If you’re a surfer who travels for work, staying in paddle shape can be hard. Long flights, tight schedules, hotel gyms, but no waves. It’s not always easy to keep surf-fit when you’re off the coast and away from the waves, and losing paddle fitness can mean being slower in the water, more missed waves, shorter sessions, and a longer time getting back into rhythm once you're home. For someone who already has limited water time, all these factors make a huge impact.

So what can you do when you're away from the ocean?

Let’s break down the most realistic options and how they actually compare when it comes to keeping your paddling muscles and endurance in shape, so that you’re ready to jump back into it once you’re home. 

1. Pull-Ups: Good for Strength, Not Specificity

Pull-ups are a solid exercise and simple to do. They build upper body strength in your back, shoulders, arms, and core. All of these are involved in surfing, especially in your pop-up and paddle strength. 

But the catch is that pull-ups don’t directly train the paddling movement. They don’t replicate the paddle-prone position, don’t train the supporting muscles for paddling when your back is arched, and they don’t build endurance in that position. So while you’re building strength doing pull ups, it’s not always strength you can actually use in a paddle-out. You’ll still be gassed if you haven’t been training your body to work in that chest-up position.

Pull-ups are a great general workout, but they don’t fully prepare you for the specific demands of paddling.

2. Swimming: Helps Water Confidence, But Not Paddle Conditioning

Swimming is often recommended to surfers, and for good reason. It gets you comfortable in the water, builds aerobic capacity, and helps with breath control. But swimming laps in a pool isn’t the same as paddling on a surfboard. Just like pull-ups, swimming puts your body in a different position and works different muscles. You’re kicking with your legs and rotating through your core, which doesn’t match the mechanics of paddling with your back arched on a board.
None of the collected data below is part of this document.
/-- Settles O10: the state after a reset event is the reset state of this block's size with the later events. -/
theorem resetEventRestoresResetValues : Obligations.ResetEventRestoresResetValues :=
  fun s _ hpend => ⟨_, step_of_reset hpend, rfl, rfl, rfl, State.resetOf_statusWord s.bufSize,
    State.resetOf_resultWord s.bufSize, fun _ => rfl, rfl, rfl, rfl⟩

/-- A word that decodes brings its transaction, and the very next step runs it. -/
theorem step_withFetchWord {s : State} {nbits w : Nat} {i : Instr} (h : decodeTableWord nbits w = some i) :
    step (s.withFetchWord nbits w) = exec i s := by
  obtain ⟨t, ht, rfl⟩ := Option.map_eq_some_iff.mp h
  rw [State.withFetchWord, ht]
  exact step_of_transaction (State.placeNext_pending s _)

/-- Settles O8: the transaction is the first event, whether it stood there or the word placed it. -/
theorem stepRunsDecodedTransaction : Obligations.StepRunsDecodedTransaction := by
  refine ⟨fun s t rest i hpend hdec => ?_, fun s nbits w i => step_withFetchWord⟩
  rw [step_of_transaction hpend, hdec]

/-! ### Everything an instruction can leave -/

/-- The register writes and commands without any effect (R114, R115, R119). -/
def isIdle (i : Instr) : Prop := (∃ d, i = .wrResult d) ∨ (∃ d, i = .wrR7 d) ∨ i = .nop

/-- The instructions whose one effect is a new ACC; DFU_APPEND has others beside it. -/
def setsOnlyAcc (i : Instr) : Prop :=
  (∃ d, i = .wrAcc d) ∨ (∃ d, i = .wrDataIn d) ∨ i = .crcInit ∨ i = .crcSpan ∨ i = .crcCompute

/-- `Effect s i t`: `t` is a state that the row of `i` may leave from `s`, shown by the fields it changes. WR_CTRL has
no effect of its own: it is the command of its word. -/
inductive Effect (s : State) : Instr → State → Prop where
  | registerRead {i : Instr} (hi : isRegisterRead i) (v : Word) : Effect s i { s with response := some v }
  | bufferRead (a : Word) (b : Byte) : Effect s (.bufr a) { s with response := some (b.setWidth 32) }
  | bufferReadOutOfRange (a : Word) : Effect s (.bufr a) { s with errRange := true, response := some 0 }
  | wrStatus (d : Word) : Effect s (.wrStatus d) { s with
      errCmd := s.errCmd && !d.getLsbD 0, errRange := s.errRange && !d.getLsbD 1, response := none }
  | wrAddr (d : Word) : Effect s (.wrAddr d) { s with addr := d, response := none }
  | wrLen (d : Word) : Effect s (.wrLen d) { s with len := d, response := none }
  | idle {i : Instr} (hi : isIdle i) : Effect s i { s with response := none }
  | newAcc {i : Instr} (hi : setsOnlyAcc i) (c : Word) : Effect s i { s with acc := c, response := none }
  | bufferWrite (a d : Word) (hin : a.toNat < s.bufSize) : Effect s (.bufw a d) { s with
      buf := s.buf.write a.toNat (d.extractLsb' 0 8), response := none }
  | append (image : List Byte) (hready : s.imageReady image) : Effect s .dfuAppend { s with
      buf := appendedBuffer s.buf (s.addr.toNat + s.len.toNat) image
      acc := crcFold crcInit (image ++ fixedSuffix)
      len := BitVec.ofNat 32 (s.len.toNat + 16)
      response := none }
  | reserved {i : Instr} (hi : reservedWord i) : Effect s i { s with errCmd := true, response := none }
  | outOfRange {i : Instr} (hi : rangeErrorCondition i s) (hbufr : ∀ a, i ≠ .bufr a) :
      Effect s i { s with errRange := true, response := none }

section
variable {s t : State}

theorem Effect.of_execBufr {a : Word} (h : execBufr a s = .next t) : Effect s (.bufr a) t := by
  rcases execBufr_cases a s with ⟨b, -, -, hnext⟩ | ⟨-, hnext⟩ | ⟨-, -, hfault⟩
  · obtain rfl := Host.Outcome.next.inj (hnext.symm.trans h)
    exact .bufferRead a b
  · obtain rfl := Host.Outcome.next.inj (hnext.symm.trans h)
    exact .bufferReadOutOfRange a
  · cases hfault.symm.trans h

theorem Effect.of_execBufw {a d : Word} (h : execBufw a d s = .next t) : Effect s (.bufw a d) t := by
  rcases execBufw_cases a d s with ⟨hin, hnext⟩ | ⟨hout, hnext⟩
  · obtain rfl := Host.Outcome.next.inj (hnext.symm.trans h)
    exact .bufferWrite a d hin
  · obtain rfl := Host.Outcome.next.inj (hnext.symm.trans h)
    exact .outOfRange (.inr (.inr (.inr ⟨a, d, rfl, hout⟩))) (by simp)

theorem Effect.of_accumulateSpan {i : Instr} {c : Word} (hi : i = .crcSpan ∨ i = .crcCompute)
    (h : accumulateSpan c s = .next t) : Effect s i t := by
  rcases accumulateSpan_cases c s with ⟨bs, -, hnext⟩ | ⟨hpast, hnext⟩ | ⟨-, _, -, -, -, hfault⟩
  · obtain rfl := Host.Outcome.next.inj (hnext.symm.trans h)
    exact .newAcc (.inr (.inr (.inr hi))) _
  · obtain rfl := Host.Outcome.next.inj (hnext.symm.trans h)
    refine .outOfRange (.inl ⟨hi.imp_right .inl, hpast⟩) ?_
    rintro a rfl
    simp at hi
  · cases hfault.symm.trans h

theorem Effect.of_execDfuAppend (h : execDfuAppend s = .next t) : Effect s .dfuAppend t := by
  rcases execDfuAppend_cases s with ⟨image, hready, hnext⟩ | ⟨hroom, hnext⟩ | ⟨-, _, -, -, -, hfault⟩
  · obtain rfl := Host.Outcome.next.inj (hnext.symm.trans h)
    exact .append image hready
  · obtain rfl := Host.Outcome.next.inj (hnext.symm.trans h)
    exact .outOfRange (.inr (.inl ⟨.inl rfl, hroom⟩)) (by simp)
  · cases hfault.symm.trans h

theorem Effect.of_reservedWord {i : Instr} (hi : reservedWord i) (h : exec i s = .next t) : Effect s i t := by
  obtain rfl := Host.Outcome.next.inj ((exec_of_reservedWord hi s).symm.trans h)
  exact .reserved hi

/-- The inversion of `exec`, row by row. -/
theorem exec_effect {i : Instr} (hi : ∀ d, i ≠ .wrCtrl d) (h : exec i s = .next t) : Effect s i t := by
  cases i with
  | wrCtrl d => exact absurd rfl (hi d)
  | rdCtrl | rdStatus | rdAddr | rdLen | rdAcc | rdResult | rdDataIn | rdR7 =>
    obtain rfl := Host.Outcome.next.inj h
    exact .registerRead (by simp [isRegisterRead]) _
  | wrStatus d =>
    obtain rfl := Host.Outcome.next.inj ((exec_wrStatus d s).symm.trans h)
    exact .wrStatus d
  | wrAddr d => obtain rfl := Host.Outcome.next.inj h; exact .wrAddr d
  | wrLen d => obtain rfl := Host.Outcome.next.inj h; exact .wrLen d
  | wrResult | wrR7 | nop =>
    obtain rfl := Host.Outcome.next.inj h
    exact .idle (by simp [isIdle])
  | wrAcc | wrDataIn | crcInit =>
    obtain rfl := Host.Outcome.next.inj h
    exact .newAcc (by simp [setsOnlyAcc]) _
  | bufr a => exact .of_execBufr h
  | bufw a d => exact .of_execBufw h
  | crcSpan => exact .of_accumulateSpan (.inl rfl) h
  | crcCompute => exact .of_accumulateSpan (.inr rfl) h
  | dfuAppend => exact .of_execDfuAppend h
  | cmdRsvd5 | cmdRsvd6 | cmdRsvd7 | cmdRsvdOther =>
    exact .of_reservedWord (by simp [reservedWord]) h

end

/-! ### What an effect says of each field -/

namespace Effect
variable {s t : State} {i : Instr}

theorem bufSize_eq (h : Effect s i t) : t.bufSize = s.bufSize := by cases h <;> rfl

theorem pending_eq (h : Effect s i t) : t.pending = s.pending := by cases h <;> rfl

theorem addr_eq_or (h : Effect s i t) : t.addr = s.addr ∨ ∃ d, i = .wrAddr d := by
  cases h with
  | wrAddr d => exact .inr ⟨d, rfl⟩
  | _ => exact .inl rfl

theorem len_eq_or (h : Effect s i t) : t.len = s.len ∨ (∃ d, i = .wrLen d) ∨ i = .dfuAppend := by
  cases h with
  | wrLen d => exact .inr (.inl ⟨d, rfl⟩)
  | append => exact .inr (.inr rfl)
  | _ => exact .inl rfl

theorem acc_eq_or (h : Effect s i t) : t.acc = s.acc ∨ setsOnlyAcc i ∨ i = .dfuAppend := by
  cases h with
  | newAcc hi => exact .inr (.inl hi)
  | append => exact .inr (.inr rfl)
  | _ => exact .inl rfl

theorem buf_eq_or (h : Effect s i t) : t.buf = s.buf ∨ (∃ a d, i = .bufw a d) ∨ i = .dfuAppend := by
  cases h with
  | bufferWrite a d => exact .inr (.inl ⟨a, d, rfl⟩)
  | append => exact .inr (.inr rfl)
  | _ => exact .inl rfl

theorem errCmd_set_or (h : Effect s i t) (hset : s.errCmd = true) :
    t.errCmd = true ∨ ∃ d, i = .wrStatus d ∧ d.getLsbD 0 = true := by
  cases h with
  | wrStatus d => cases hbit : d.getLsbD 0 <;> simp [hset, hbit]
  | reserved => exact .inl rfl
  | _ => exact .inl hset

theorem errRange_set_or (h : Effect s i t) (hset : s.errRange = true) :
    t.errRange = true ∨ ∃ d, i = .wrStatus d ∧ d.getLsbD 1 = true := by
  cases h with
  | wrStatus d => cases hbit : d.getLsbD 1 <;> simp [hset, hbit]
  | bufferReadOutOfRange | outOfRange => exact .inl rfl
  | _ => exact .inl hset

theorem keeps_written (h : Effect s i t) {a : Nat} (ha : s.buf.read a ≠ none) : t.buf.read a ≠ none := by
  cases h with
  | bufferWrite a' d hin => exact Memory.writeBytes_keeps_written s.buf a'.toNat [d.extractLsb' 0 8] ha
  | append image => exact appendedBuffer_keeps_written _ _ image ha
  | _ => exact ha

/-- The two that write the buffer put bytes in range, each in its place; the others leave buffer and size. -/
theorem keeps_inv (h : Effect s i t) (hs : s.Inv) : t.Inv := by
  obtain ⟨hwf, hbelow, hsize⟩ := hs
  cases h with
  | bufferWrite a d hin =>
    exact ⟨Memory.wf_write _ _ _ hwf,
      Memory.writeBytes_below (bs := [d.extractLsb' 0 8]) hbelow (.inr hin), hsize⟩
  | append image hready =>
    exact ⟨appendedBuffer_wf _ _ image hwf, appendedBuffer_below image hbelow hready.1, hsize⟩
  | _ => exact ⟨hwf, hbelow, hsize⟩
The big thing is you won’t train being in the proper prone position and maintaining the arch which is crucially important as a surfer.

You might stay fit from swimming, but your paddling muscles, especially your lower back and shoulders might still fatigue quickly when you get back to surfing. Thus, swimming is a good cross-training tool, but it’s not a one-to-one replacement for surf-specific paddle training.

3. Elastic Bands: Misleading and Can Build Bad Habits

Elastic resistance bands are a common travel workout tool. This is because they’re cheap, packable, and easy to set up. They can be good for mobility training, but some surfers try to mimic paddle strokes with bands and in truth, it just isn’t effective.

The problem with this type of workout is how the bands deliver resistance. The band snaps your arm back, which kills your ability to train the recovery phase of your stroke. Bands also have fixed resistance and don’t adjust to your strength or speed. The more you use them for paddle training, the more you might reinforce poor movement patterns that don’t carry over to the ocean and paddling on your board.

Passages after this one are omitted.